The technical result is achieved by the fact that the hydrolysis and nitration of 5,5'-bis- (2,2-dimethyl-5-nitro-1,3-dioxane) (2) is carried out in one stage by treating it with concentrated nitric acid.

Distinctive features of the invention are:

- one-step process;

- the exclusion from the process of substances such as corrosive hydrogen chloride, the precursor of acetic anhydride and toxic chloroform and methanol;

- the exception of the stage of hydrolysis and distillation of volatile components;

- the exception of the stage of processing the precipitate after distillation of the volatile components by hot chloroform;

- simplicity of the process.

The method for producing 1,1,2,2-tetrakis- (nitroxymethyl) -1,2-dinitroethane is illustrated by the following example.

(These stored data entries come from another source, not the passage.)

-- ==== Sys2Proof/Machine/Access.lean ====
section
/-! DEFINITION. Access.lean: the named accesses: tables of agents, registers with their outstanding writes (03 R73), bytes
of memory, translation (17), L1 copies, leases and write completion times (11), and local memory (10). -/
namespace Sys2Proof.Machine

/-- The outcome of a step of this machine. -/
abbrev Res := Host.Outcome State Fault Refusal

/-! ### Agents -/

/-- Group `gid` changed by `f`. -/
def State.updG (s : State) (gid : Nat) (f : Group → Group) : State :=
  match KMap.look s.groups gid with
  | some g => { s with groups := KMap.put s.groups gid (f g) }
  | none => s

/-- Half `hid` changed by `f`. -/
def State.updH (s : State) (hid : Nat) (f : Half → Half) : State :=
  match KMap.look s.halves hid with
  | some h => { s with halves := KMap.put s.halves hid (f h) }
  | none => s

/-- The tile context of half `hid` changed by `f`. -/
def State.updT (s : State) (hid : Nat) (f : Tile → Tile) : State :=
  s.updH hid (fun h => { h with tile := h.tile.map f })

/-- Context `c` changed by `f`. -/
def State.updC (s : State) (c : Nat) (f : Ctx → Ctx) : State :=
  match KMap.look s.ctxs c with
  | some x => { s with ctxs := KMap.put s.ctxs c (f x) }
  | none => s

/-- Stream `n` changed by `f`. -/
def State.updS (s : State) (n : Nat) (f : Stream → Stream) : State :=
  match KMap.look s.streams n with
  | some x => { s with streams := KMap.put s.streams n (f x) }
  | none => s

/-- Launch `l` changed by `f`. -/
def State.updL (s : State) (l : Nat) (f : Launch → Launch) : State :=
  match KMap.look s.launches l with
  | some x => { s with launches := KMap.put s.launches l (f x) }
  | none => s

/-- The gids of half `hid`, in ascending group index. -/
def State.gidsOf (s : State) (hid : Nat) : List Nat :=
  let l := s.groups.filter (fun e => e.2.hid == hid)
  (List.range 16).filterMap (fun i => (l.find? (fun e => e.2.idx == i)).map (fun e => e.1))

/-- The gids of half `hid` whose group has not exited. -/
def State.liveGids (s : State) (hid : Nat) : List Nat :=
  (s.gidsOf hid).filter (fun gid => match KMap.look s.groups gid with
    | some g => g.sched != .exited
    | none => false)

/-- The halves of the same team as `h`. -/
def State.teamHids (s : State) (h : Half) : List Nat :=
  (s.halves.filter (fun e => e.2.launch == h.launch && e.2.team == h.team)).map (fun e => e.1)

/-- The hid of half `x` of the team of `h`. -/
def State.halfOf (s : State) (h : Half) (x : Nat) : Option Nat :=
  (s.halves.find? (fun e => e.2.launch == h.launch && e.2.team == h.team && e.2.half == x)).map (fun e => e.1)

/-- The launch record a half runs under. -/
def State.lrOf (s : State) (h : Half) : Option LaunchRec := (KMap.look s.launches h.launch).map (fun l => l.lr)

/-- Chip time as the 64-bit counter (00 R2). -/
def State.time64 (s : State) : DWord := BitVec.ofNat 64 s.chipTime

/-! ### Registers of a group. A register key: `v` r × 64 + lane, `g` 20000 + r, `k` 30000 + r × 64 + lane,
`bx` 40000 + r (its VBASE), `fx` 50000 + lane. -/

/-- The key of lane register `r` in `lane`. -/
def kv (r lane : Nat) : Nat := r * 64 + lane
/-- The key of group-uniform register `r`. -/
def kg (r : Nat) : Nat := 20000 + r
/-- The key of bit `lane` of predicate `r`. -/
def kk (r lane : Nat) : Nat := 30000 + r * 64 + lane
/-- The key of translation register `r`. -/
def kb (r : Nat) : Nat := 40000 + r
/-- The key of the sticky flags of `lane`. -/
def kfx (lane : Nat) : Nat := 50000 + lane

/-- The newest value under a register key. -/
def Group.cur (g : Group) (key : Nat) : DWord :=
  if key < 20000 then (g.v.get key).setWidth 64
  else if key < 30000 then (g.g.get (key - 20000)).setWidth 64
  else if key < 40000 then
    if (g.k.get ((key - 30000) / 64)).getLsbD ((key - 30000) % 64) then 1#64 else 0#64
  else if key < 50000 then ((KMap.look g.bx (key - 40000)).getD Bx.invalid).vbase
  else (g.fx.get (key - 50000)).setWidth 64

/-- The older values that a read of `key` may still return, oldest first (03 R73). -/
def Group.olds (g : Group) (key : Nat) : List DWord :=
  g.landings.flatMap (fun l => (l.olds.filter (fun o => o.1 == key)).map (fun o => o.2))

/-- What a read of `key` in step `stamp` returns: the newest value, or one before an outstanding write (03 R73). -/
def Group.read (g : Group) (stamp key : Nat) : DWord :=
  match g.olds key with
  | [] => g.cur key
  | l => nthD (g.cur key :: l) (Config.staleRead stamp key % (l.length + 1)) (g.cur key)

/-- Lane register `r` in `lane`; `vz` reads zero (01 R15). -/
def Group.rv (g : Group) (stamp : Nat) (r : BitVec 8) (lane : Nat) : Word :=
  if r == 255#8 then 0#32 else (g.read stamp (kv r.toNat lane)).setWidth 32

/-- Group-uniform register `r`; `gz` reads zero (03 R68). -/
def Group.rg (g : Group) (stamp : Nat) (r : BitVec 8) : Word :=
  if r == 255#8 then 0#32 else (g.read stamp (kg r.toNat)).setWidth 32

/-- A group-uniform pair, the low word in the even register (03 R68). -/
def Group.rgPair (g : Group) (stamp : Nat) (r : BitVec 8) : DWord :=
  pairWord (g.rg stamp (r + 1#8)) (g.rg stamp r)

/-- Bit `lane` of predicate `r`; `k7` is all ones, and a bit at or above W reads zero (01 R16). -/
def Group.rk (g : Group) (stamp : Nat) (r lane : Nat) : Bool :=
  if r == 7 then true else lane < g.width && g.read stamp (kk r lane) == 1#64

/-- Predicate `r` as 64 bits. -/
def Group.rkAll (g : Group) (stamp r : Nat) : DWord :=
  if r == 7 then BitVec.allOnes 64
  else (List.range g.width).foldl (fun a i => if g.rk stamp r i then a ||| (1#64 <<< i) else a) 0#64

/-- A list of lanes as a mask. -/
def laneMask (l : List Nat) : DWord := l.foldl (fun a i => a ||| (1#64 <<< i)) 0#64

/-- Bits W to 63 off (01 R16). -/
def Group.inWidth (g : Group) (x : DWord) : DWord := x &&& BitVec.ofNat 64 (2 ^ g.width - 1)

/-- The lanes in which an instruction is enabled (01 R19), in ascending order. -/
def Group.enabled (g : Group) (stamp : Nat) (h : Head) : List Nat :=
  (List.range g.width).filter (fun i => g.em.getLsbD i && (g.rk stamp h.gp.toNat i != h.gn))

/-- One register written, by its key. A bit of `k` at or above W is discarded; 32-bit registers take the low word. -/
def Group.wr (g : Group) (key : Nat) (x : DWord) : Group :=
  if key < 20000 then { g with v := g.v.set key (x.setWidth 32) }
  else if key < 30000 then { g with g := g.g.set (key - 20000) (x.setWidth 32) }
  else if key < 40000 then
    let r := (key - 30000) / 64
    let i := (key - 30000) % 64
    if i < g.width then
      { g with k := g.k.set r (if x == 0#64 then g.k.get r &&& ~~~(1#64 <<< i) else g.k.get r ||| (1#64 <<< i)) }
    else g
  else if key < 50000 then
    { g with bx := KMap.put g.bx (key - 40000) { (KMap.look g.bx (key - 40000)).getD Bx.invalid with vbase := x } }
  else { g with fx := g.fx.set (key - 50000) (x.setWidth 32) }

/-- Register writes: keys and values. -/
abbrev Writes := List (Nat × DWord)

/-- Writes made one after another. -/
def Group.wrAll (g : Group) (w : Writes) : Group := w.foldl (fun g e => g.wr e.1 e.2) g

/-- A write of lane register `d`; `vz` discards it (01 R15). -/
def wV (d : BitVec 8) (lane : Nat) (x : Word) : Writes :=
  if d == 255#8 then [] else [(kv d.toNat lane, x.setWidth 64)]
/-- A write of group-uniform register `d`; `gz` discards it (03 R68). -/
def wG (d : BitVec 8) (x : Word) : Writes := if d == 255#8 then [] else [(kg d.toNat, x.setWidth 64)]
/-- A write of a lane pair. -/
def wVPair (d : BitVec 8) (lane : Nat) (x : DWord) : Writes := wV d lane (loWord x) ++ wV (d + 1#8) lane (hiWord x)
/-- A write of a group-uniform pair. -/
def wGPair (d : BitVec 8) (x : DWord) : Writes := wG d (loWord x) ++ wG (d + 1#8) (hiWord x)
/-- A write of one predicate bit. -/
def wK (d : BitVec 8) (lane : Nat) (b : Bool) : Writes := [(kk d.toNat lane, if b then 1#64 else 0#64)]
/-- Flags raised in a lane: ORed into its sticky flags (01 R27). -/
def wFx (g : Group) (lane : Nat) (fl : Word) : Writes :=
  if fl == 0#32 then [] else [(kfx lane, ((g.fx.get lane) ||| fl).setWidth 64)]

/-- The writes made, outstanding on `path` (03 R72, 01 R23). -/
def Group.issue (g : Group) (path : Option Nat) (w : Writes) : Group :=
  if w.isEmpty && path.isNone then g
  else
    let ld : Landing := ⟨path, none, w.map (fun e => (e.1, g.cur e.1)), 0, [], 0⟩
    let g := { g with landings := g.landings ++ [ld] }
    (match path with
      | some c => { g with wc := g.wc.set c (g.wc.get c + 1#8) }
      | none => g).wrAll w

/-- Counter `path` raised for operation `id`, which has still to perform and then to write `keys` (01 R23). -/
def Group.issueWait (g : Group) (path id : Nat) (keys : List Nat) : Group :=
  { g with landings := g.landings ++ [⟨some path, some id, [], 0, keys, id⟩], wc := g.wc.set path (g.wc.get path + 1#8) }

/-- Whether an outstanding write of `key` stands in a landing. -/
def Landing.wrote (l : Landing) (key : Nat) : Bool := l.olds.any (fun o => o.1 == key)

/-- The value that a late result of `key` finds before it, and the landings with `x` in its place: the first later write of
the register follows `x` in program order (03 R73). -/
def slipUnder (key : Nat) (x : DWord) : List Landing → Option (DWord × List Landing)
  | [] => none
  | l :: t =>
    match l.olds.find? (fun o => o.1 == key) with
    | some o => some (o.2, { l with olds := l.olds.map (fun p => if p.1 == key then (key, x) else p) } :: t)
    | none => (slipUnder key x t).map (fun r => (r.1, l :: r.2))

/-- One result of operation `id`: the newest value of its register, unless a later instruction has written it since; one
that a later write has overtaken for good changes nothing (03 R73). -/
def Group.arrive1 (g : Group) (id : Nat) (e : Nat × DWord) : Group :=
  let mine (l : Landing) : Bool := l.wait == some id && l.keys.contains e.1
  let before := g.landings.takeWhile (fun l => !mine l)
  match g.landings.dropWhile (fun l => !mine l) with
  | [] => g
  | l :: later =>
    let upd (old : DWord) : Landing := { l with keys := l.keys.filter (fun k => k != e.1), olds := l.olds ++ [(e.1, old)] }
    match slipUnder e.1 e.2 later with
    | some (old, later') => { g with landings := before ++ upd old :: later' }
    | none => ({ g with landings := before ++ upd (g.cur e.1) :: later } : Group).wr e.1 e.2

/-- The writes of operation `id` in a lane that has performed (01 R23). -/
def Group.arrived (g : Group) (id : Nat) (w : Writes) : Group := w.foldl (fun g e => g.arrive1 id e) g

/-- Operation `id` has performed in every lane: its results are only outstanding now. -/
def Group.settle (g : Group) (id : Nat) : Group :=
  let upd (l : Landing) : Landing := if l.wait == some id then { l with wait := none, keys := [] } else l
  { g with landings := g.landings.map upd }

/-- Operation `id` is done and held no more; where containment had it replayed, the retry counts clear (09 R232). -/
def Group.dropHeld (g : Group) (id : Nat) : Group :=
  { g.settle id with
    held := g.held.filter (fun y => y.id != id)
    retries := if g.held.any (fun y => y.id == id && y.again) && g.retries.get 8 != 1#8 then g.retries.filter (fun e => 10 ≤ e.1)
      else g.retries }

In a flask equipped with a mechanical stirrer and reflux condenser, 33 ml (49.5 g, 0.78 mol) of 98% nitric acid are charged, 2.4 g (0) are added portionwise with stirring and a temperature of -2 ÷ -10 ° C. , 0075 mol) of 5.5'-bis- (2,2-dimethyl-5-nitro-1,3-dioxane) (2) for 15 minutes. Then the reaction mixture is stirred at a temperature of -5 ÷ 0 ° C for 3 hours and poured into 167 ml of cold water. Precipitated light gray crystals are filtered off, washed with water, and dried in air. Allocate 2.2 g (70%) of the crude product with so pl. 74 ° C. After recrystallization from isopropyl alcohol, the yield of product 1 is 2.1 g (67%), so pl. 84 ° C.

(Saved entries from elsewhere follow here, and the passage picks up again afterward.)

/-! ### Writing -/

/-- One byte of a space written for entry `e`: CAUSE, or a wait at its home, for the host's answer or for an increment of the
counter that it writes (20 R369, 25 R425). -/
def Run.writeByte (r : Run) (sd : Side) (dest : Nat) (x : Int) (b : Byte) : Run :=
  let bad (c : Nat) : Run := { r with stop := some (.fault c (sideVa sd.space x) true sd.handle dest) }
  let loc (hid y : Nat) : Run :=
    match r.s.localPlace hid y 1 with
    | none => bad causeLocal
    | some p =>
      if r.s.inFrame p then bad causeLocal
      else { r with s := (r.s.unshadow (localKey p)).locWrite p [b] r.e.id, e := r.e.unshadow (localKey p) }
  match sd.space with
  | .loc hid => if x < 0 then bad causeLocal else loc hid x.toNat
  | .regs _ lo hi ranks => { r with s := r.s.setRegByte lo hi ranks x.toNat b }
  | .virt cn core =>
    if x < 0 then bad 2
    else if isLocal x.toNat then loc (r.s.homeHid r.e) (x.toNat - Config.localBase)
    else
      let t := r.s.translate core cn x.toNat .write
      match t.1 with
      | .error c => { bad c.1 with s := t.2 }
      | .ok l =>
        let l := t.2.workLeaf cn 6 x.toNat l
        let pa := l.pa x.toNat
        if l.rem then bad 6
        else if isRegSpace pa then
          if l.so then { r with s := t.2.regPost 0 (pa - Config.regBase) [b] true } else bad 6
        else if t.2.writeWaits cn 6 pa 1 then { r with s := t.2.snoop pa 1, stop := some .wait }
        else
          { r with
            s := (t.2.unshadow pa).storeBytes core cn 6 pa [b] r.e.id
            e := { r.e.unshadow pa with gw := max r.e.gw (t.2.gwct pa) } }

/-- Bytes written in order while none stops the run. -/
def Run.writeBytes (r : Run) (sd : Side) (dest : Nat) (x : Int) : List Byte → Run
  | [] => r
  | b :: t =>
    let r := r.writeByte sd dest x b
    match r.stop with
    | some _ => r
    | none => r.writeBytes sd dest (x + 1) t

/-- Element `k` of a side written: `dest` is the multicast bit a fault names (10 R254). A nibble leaves the other half of
its byte; through a window the byte goes out with its second nibble. DEDUCED (log entry 121): an element of a `cpym` at or
above 0x1000_0000 is outside its destination's scratchpad, CAUSE 3. -/
def Run.writeElem (r : Run) (sd : Side) (k v dest : Nat) : Run :=
  let o := sd.lay.offset k
  let x : Int := sd.base + o.1
  let n := (sd.lay.bits + 7) / 8
  if r.e.cast && (0x10000000 : Int) ≤ x then
    { r with stop := some (.fault causeLocal (sideVa sd.space x) true sd.handle dest) }
  else match r.s.windowLeaf sd.space x .write with
  | some l =>
    let key := 2 ^ 60 + x.toNat
    let low := (r.e.note key).getD 0
    if !(r.s.queue (qkey (r.s.homeCore r.e) 10)).isEmpty then { r with stop := some .wait }
    else if sd.lay.nib && o.2 == 0 then { r with e := r.e.setNote key v }
    else
      let bytes := if sd.lay.nib then [BitVec.ofNat 8 (low + 16 * v)] else leBytes n v
      match r.s.remoteSend r.e.ctx none r.e.id (2 ^ 61 + k) l x.toNat (.write bytes) with
      | .error (.fail _ c _ _ _) => { r with stop := some (.fault c x.toNat true sd.handle dest) }
      | .error _ => { r with stop := some .wait }
      | .ok s => { r with s := s }
  | none =>
    if sd.lay.nib then
      let old := match (r.s.spaceByte r.e sd.space x).1 with
        | .ok b => b.toNat
        | .error _ => 0
      r.writeBytes sd dest x [BitVec.ofNat 8 (setElem old 4 o.2 v)]
    else r.writeBytes sd dest x (leBytes n v)

/-- The bytes of an element behind a window checked at the peer, by a write of none. -/
def Run.probeElem (r : Run) (sd : Side) (k dest : Nat) : Run :=
  let x : Int := sd.base + (sd.lay.offset k).1
  match r.s.windowLeaf sd.space x .write with
  | none => r
  | some l =>
    if !(r.s.queue (qkey (r.s.homeCore r.e) 10)).isEmpty then { r with stop := some .wait }
    else match r.s.remoteSend r.e.ctx none r.e.id (2 ^ 61 + k) l x.toNat (.write []) with
      | .error (.fail _ c _ _ _) => { r with stop := some (.fault c x.toNat true sd.handle dest) }
      | .error _ => { r with stop := some .wait }
      | .ok s => { r with s := s }

/-- Every destination byte of the block at element `k` is translated before any is written, at a peer too (10 R252). -/
def Run.probe (dsts : List (Nat × Side)) (k n : Nat) (r : Run) : Run :=
  if r.e.note probeKey == some (k + 1) then (if r.s.unacked r.e.id then { r with stop := some .wait } else r)
  else
    let one (d : Nat × Side) (r : Run) (i : Nat) : Run := match r.stop with
      | some _ => r
      | none => r.probeElem d.2 (k + i) d.1
    let r' := dsts.foldl (fun r d => (List.range n).foldl (one d) r) r
    match r'.stop with
    | some st => { r with stop := some st }
    | none => if r'.s.unacked r.e.id then { r' with e := r'.e.setNote probeKey (k + 1), stop := some .wait } else r'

The IR and ¹ H NMR spectra of compound 1 are consistent with those given in US Pat.

Claims (1)

A method for producing 1,1,2,2-tetrakis- (nitroxymethyl) -1,2-dinitroethane from 5.5'-bis- (2,2-dimethyl-5-nitro-1,3-dioxane) by stepwise hydrolysis and nitration of the hydrolysis product, characterized in that the hydrolysis and nitration of the product is carried out in one stage by processing it with concentrated nitric acid.